Exactly as they appear, reproduce the lines from the one holding "let d := s.slot n k (l.line % 16)" through the last line of the material below.

RECORDS
▶

/-- Assigns the bit at plane slot `ps` and head position `q` (R309, R320, R410). -/
def State.assignBit (s : State) (n : Fin 16) (m : Bytes) (band : Option Band) (j : Nat) (d : Drops)
    (pq : Nat × Nat) : Drops :=
  let q := pq.2
  let p := s.planeOf n pq.1
  let e := pq.1 * s.spanWidth n + (q - s.spanFirst n)
  if !s.seamKeeps n m j q then { d with masked := d.masked + 1 }
  else
    match band with
    | some b =>
      match assignBand m ((b.testFor j p q).map BandTest.twin |>.getD 0) e with
      | some x => { d with drops := x :: d.drops }
      | none => { d with masked := d.masked + 1 }
    | none =>
      match assign m j q p e with
      | some x => { d with drops := x :: d.drops }
      | none => { d with deadPair := d.deadPair + 1 }

/-- Group of a nozzle, over all columns (R140, R311). -/
def nozGroup (r : Bytes) (u : Nat) : Nat := colOf r u * recGroups r + groupOf r (u % max 1 (recNoz r))

/-- Drops in a group. -/
def groupLoad (r : Bytes) (d : List (Nat × Nat)) (g : Nat) : Nat := (d.filter fun x => nozGroup r x.1 = g).length

/-- Rank of a nozzle: its index within its column, twelve bits reversed (R310). -/
def nozRank (r : Bytes) (u : Nat) : Nat := ofBitList (bitList 12 (u % max 1 (recNoz r))).reverse

/-- Order of candidates: WEAK first, then rank, then nozzle (R310). -/
def candKey (r m : Bytes) (u : Nat) : Nat :=
  (if nozState m u = 1 then 0 else 2 ^ 40) + nozRank r u * 2 ^ 20 + u

/-- The candidates of a group in order (R310). -/
def candidates (r m : Bytes) (d : List (Nat × Nat)) (g : Nat) : List (Nat × Nat) :=
  sortBy (fun a b => decide (candKey r m a.1 ≤ candKey r m b.1)) (d.filter fun x => nozGroup r x.1 = g)

/-- Moves candidates of a group over the cap to twins whose groups have room (R311). -/
def balanceGroup (r m : Bytes) (cap g : Nat) (d : Drops) : Drops :=
  (candidates r m d.drops g).foldl (fun d x =>
    if groupLoad r d.drops g ≤ cap || x.1 = x.2 || !usable m x.2 || cap ≤ groupLoad r d.drops (nozGroup r x.2) then d
    else { d with drops := d.drops.map fun y => if y = x then (x.2, x.1) else y, balanced := d.balanced + 1 }) d

/-- Removes drops of a group still over the cap (R312). -/
def clipGroup (r m : Bytes) (cap g : Nat) (d : Drops) : Drops :=
  let excess := groupLoad r d.drops g - cap
  let gone := (candidates r m d.drops g).take excess
  { d with drops := d.drops.filter fun x => !gone.contains x, clipped := d.clipped + excess }

/-- The nozzles that fire on a line, from its queue bits (R309 to R312, R320, R410). -/
def State.dropsOf (s : State) (n : Fin 16) (m : Bytes) (j cap : Nat) (bits : Bytes) : Drops :=
  let r := s.record n
  let w := s.spanWidth n
  let band := s.bandAt j
  let set := (List.range (s.entries n)).filter fun i => (leAt bits (i / 8) 1).testBit (i % 8)
  let d := (set.map fun i => (i / max 1 w, s.spanFirst n + i % max 1 w)).foldl (s.assignBit n m band j)
    { drops := [], masked := 0, deadPair := 0, balanced := 0, clipped := 0 }
  let groups := List.range (recCols r * recGroups r)
  let d := if band.isSome then d else groups.foldl (fun d g => balanceGroup r m cap g d) d
  groups.foldl (fun d g => clipGroup r m cap g d) d

/-- The column line of column `k`, as a number over its chain bits (R313). -/
def columnBits (r : Bytes) (d : Drops) (k : Nat) : Nat :=
  d.drops.foldl (fun a x =>
    if colOf r x.1 = k then a ||| 1 <<< rankOf r (x.1 % max 1 (recNoz r)) else a) 0

/-- The history bits of a line, read back from the packed column lines through the map (R315). -/
def State.historyBits (s : State) (n : Fin 16) (m : Bytes) (cols : List (Nat × Nat)) : List Bool :=
  let r := s.record n
  let on := fun u => (storeGet (fun _ => 0) cols (colOf r u)).testBit (rankOf r (u % max 1 (recNoz r)))
  (List.range (s.entries n)).map fun e => on (twinA m e) || on (twinB m e)

/-- Writes a line's history entry (R395, R396). -/
def State.writeHistory (s : State) (n : Fin 16) (j seq shift flags cap : Nat) (bits : List Bool) : State :=
  let a := s.histEntry n j
  let h := leBytes 4 j ++ leBytes 4 seq ++ leBytes 1 shift ++ leBytes 1 flags ++ leBytes 2 cap ++
    leBytes 4 (bits.filter id).length ++ List.replicate 48 0#8
  (s.clearBytes a 1088).setBytes a (h ++ packBits bits)

/-- The map that Jigsaw uses for a line: the one that render used (R308). -/
def State.jigsawMap (s : State) (n : Fin 16) (seq : Nat) : Bytes :=
  if s.locked && seq = s.obj 0x230014 then s.shadowMap n else s.forceMap n

/-- Cap of job line `j` of a port (R156). -/
def State.capFor (s : State) (n : Fin 16) (j : Nat) : Nat :=
  if s.usesShadow n j then s.obj (pk 0x300005 n) else s.obj (pk 0x310008 n)

/-- Address of a line's column ring entry (R335); column k's bits begin at bit k Nc of the entry. -/
def State.ringAddr (s : State) (n : Fin 16) (j : Nat) : Nat :=
  s.tables + 0x03500000 + n.val * 0x200000 + j % 1024 * 0x800

/-- Puts a packed line into the column ring (R313). -/
def State.putRing (s : State) (n : Fin 16) (j cap : Nat) (cols : List (Nat × Nat)) : State :=
  let bits := cols.foldl (fun a c => a ||| c.2 <<< (c.1 * recNoz (s.record n))) 0
  let mask := s.obj (pk 0x320019 n) % 256
  let s := s.stackPut (s.ringAddr n j) (leBytes 0x800 bits)
  if mask = 0 then s
  else s.modJigsaw n fun p => { p with ring := p.ring ++ [{ line := j, cap := cap, todo := mask }] }

/-- Counts what Jigsaw did on a line (R309, R311, R312). -/
def State.countDrops (s : State) (n : Fin 16) (d : Drops) : State :=
  let s := (s.bumpN (pk 0x380021 n) d.balanced).bumpN (pk 0x380022 n) d.clipped
  let s := (s.bumpN (pk 0x380023 n) (b2n (d.clipped ≠ 0))).bumpN (pk 0x380024 n) d.deadPair
  (s.eventIf (d.clipped ≠ 0) (pk 0x380008 n) 2).eventIf (d.deadPair ≠ 0) (pk 0x380008 n) 3

/-- The line passes the check of R315: its history holds the queue's bits less those masked, dropped and clipped. -/
def lineChecks (hist : List Bool) (queue : Nat) (d : Drops) : Bool :=
  (hist.filter id).length + d.masked + d.deadPair + d.clipped = queue

/-- Jigsaw treats a line: assignment to packing, history, and the ring unless the check fails (R308 to R315). -/
def State.jigsawLine (s : State) (n : Fin 16) (j seq shift : Nat) (fault histErr : Bool) : State :=
  let m := s.jigsawMap n seq
  let cap := s.capFor n j
  let bits := s.bytes (s.queueBits n j) ((s.entries n + 7) / 8)
  let d := s.dropsOf n m j cap bits
  let cols := (s.columns n).map fun k => (k, columnBits (s.record n) d k)
  let hist := s.historyBits n m cols
  let bad := fault || !lineChecks hist (popCount (s.entries n) (leNat bits)) d
  let flags := 1 + 4 * b2n s.bitMode + 8 * b2n (d.clipped ≠ 0) + 16 * b2n bad + 32 * b2n (s.bandAt j).isSome
  let s := s.countDrops n d
  let s := if histErr then s else s.writeHistory n j seq shift flags cap hist
  if bad then ((s.event (pk 0x380008 n) 1).bump (pk 0x380025 n)).raise 150 n.val j
  else s.putRing n j cap cols

/-- A line rendered as SKIPPED: history of zeros, with BAND on a band line, and no slot (R314, R410). -/
def State.jigsawSkip (s : State) (n : Fin 16) (j seq shift : Nat) (histErr : Bool) : State :=
  if histErr then s
  else
    let flags := 3 + 4 * b2n s.bitMode + 32 * b2n (s.bandAt j).isSome
    s.writeHistory n j seq shift flags (s.capFor n j) (List.replicate (s.entries n) false)

/-- Jigsaw could take the next line of a port: queued, no more than 16 lines beyond the fire line, and its ring entry free (R273, R314). -/
def State.canTake (s : State) (n : Fin 16) : Bool :=
  let p := s.jigsaw.get n
  let j := p.next
  let a := s.queueDesc n j
  s.rendered n && (s.num (a + 9) 1).testBit 0 && s.num a 4 = j &&
    decide (s.beyondFire n j ≤ 16) && p.ring.all fun l => l.line % 1024 ≠ j % 1024

/-- Distance of a port's next line to take from its fire line (R319). -/
def State.takeLead (s : State) (n : Fin 16) : Int := s.beyondFire n (s.jigsaw.get n).next

/-- It is the port's turn: no port that could be served comes before it (R319). -/
def State.takeTurn (s : State) (n : Fin 16) : Bool :=
  (List.finRange 16).all fun m => m = n || !s.canTake m || s.takeLead n < s.takeLead m ||
    (s.takeLead n = s.takeLead m && n.val < m.val)

/-- The queue entry of line `j` can be read (R489, R503, R513). -/
def State.entryReadable (s : State) (n : Fin 16) (j : Nat) : Bool :=
  s.readOk (s.queueDesc n j) 16 && s.readOk (s.queueBits n j) ((s.entries n + 7) / 8)

/-- Jigsaw takes a port's next line and frees its queue entry (R273, R309 to R315, R503). -/
def State.takeQueued (s : State) (n : Fin 16) (readErr histErr fault : Bool) : State :=
  let j := (s.jigsaw.get n).next
  let readErr := readErr || !s.entryReadable n j
  let histErr := histErr || !s.writeOk (s.histEntry n j) 1088
  let a := s.queueDesc n j
  let seq := s.num (a + 4) 4
  let shift := s.num (a + 8) 1
  let skipped := (s.num (a + 9) 1).testBit 1
  let s := (s.stackPut (a + 9) (leBytes 1 (putBit (s.num (a + 9) 1) 0 false))).bump (pk 0x380020 n)
  let s := s.modJigsaw n fun p => { p with next := (j + 1) % 2 ^ 32 }
  if readErr then s.modJigsaw n fun p => { p with lost := j :: p.lost }
  else if skipped then s.jigsawSkip n j seq shift histErr
  else s.jigsawLine n j seq shift fault histErr

/-- The port's next line to take has no queue entry, because its write failed: Jigsaw passes it over (R503). -/
def State.passUnqueued (s : State) (n : Fin 16) : State :=
  let p := s.jigsaw.get n
  if p.unqueued.contains p.next then
    s.modJigsaw n fun p => { p with next := (p.next + 1) % 2 ^ 32, unqueued := p.unqueued.filter (· ≠ p.next) }
  else s

/-- JIGSAW_LINE_TAKE: `readErr` and `histErr` mark a queue read or history write that ends with an error response, `fault` damage within the line that its check finds (R309 to R315, R503). -/
def execJigsawLineTake (n : Fin 16) (readErr histErr fault : Bool) (t : Nat) (s : State) :
    Host.Outcome State Fault Refusal :=
  .next (State.settle
    (if !s.renderRuns then s
     else if s.canTake n && s.takeTurn n then (s.tick t).takeQueued n readErr histErr fault
     else s.passUnqueued n))

/-- The oldest ring line that column `k` has not copied. -/
def State.ringLine (s : State) (n : Fin 16) (k : Nat) : Option RingLine :=
  (s.jigsaw.get n).ring.find? fun l => l.todo.testBit k

/-- A column has copied or discarded a ring line (R316, R317). -/
def State.ringDone (s : State) (n : Fin 16) (k j : Nat) : State :=
  s.modJigsaw n fun p => { p with ring := (p.ring.map fun l =>
    if l.line = j then { l with todo := putBit l.todo k false } else l).filter fun l => l.todo ≠ 0 }

/-- The slot of job line `j` may be written: its flag is clear, and the port has released it for the line before `j` in that slot (R28, R316). -/
def slotFree (d : Slot) (j : Nat) : Bool :=
  !d.ready && match d.freed with
    | some f => lineAtOrBeyond f ((j + 2 ^ 32 - 16) % 2 ^ 32)
    | none => decide (j < 16)

/-- The slot has been released for job line `j` or a later one (R317). -/
def slotPast (d : Slot) (j : Nat) : Bool :=
  match d.freed with
  | some f => lineAtOrBeyond f j
  | none => false

/-- Copies a column line into its slot and readies the descriptor (R180, R316). -/
def State.copySlot (s : State) (n : Fin 16) (k : Nat) (l : RingLine) : State :=
  let nc := recNoz (s.record n)
  let bits := field (s.num (s.ringAddr n l.line) 0x800) (k * nc) nc
  let a := lineSlotAddr n k (l.line % 16)
  let s := (s.setNum a 0x200 bits).clearBad a 0x200
  let d := s.slot n k (l.line % 16)
  s.modPort n fun p => { p with
    slots := putKey p.slots (16 * k + l.line % 16) { d with line := l.line, cap := l.cap, ready := true, readyAt := s.clk } }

◀

ANSWER TO THE PROBLEM
  let d := s.slot n k (l.line % 16)
  s.modPort n fun p => { p with
    slots := putKey p.slots (16 * k + l.line % 16) { d with line := l.line, cap := l.cap, ready := true, readyAt := s.clk } }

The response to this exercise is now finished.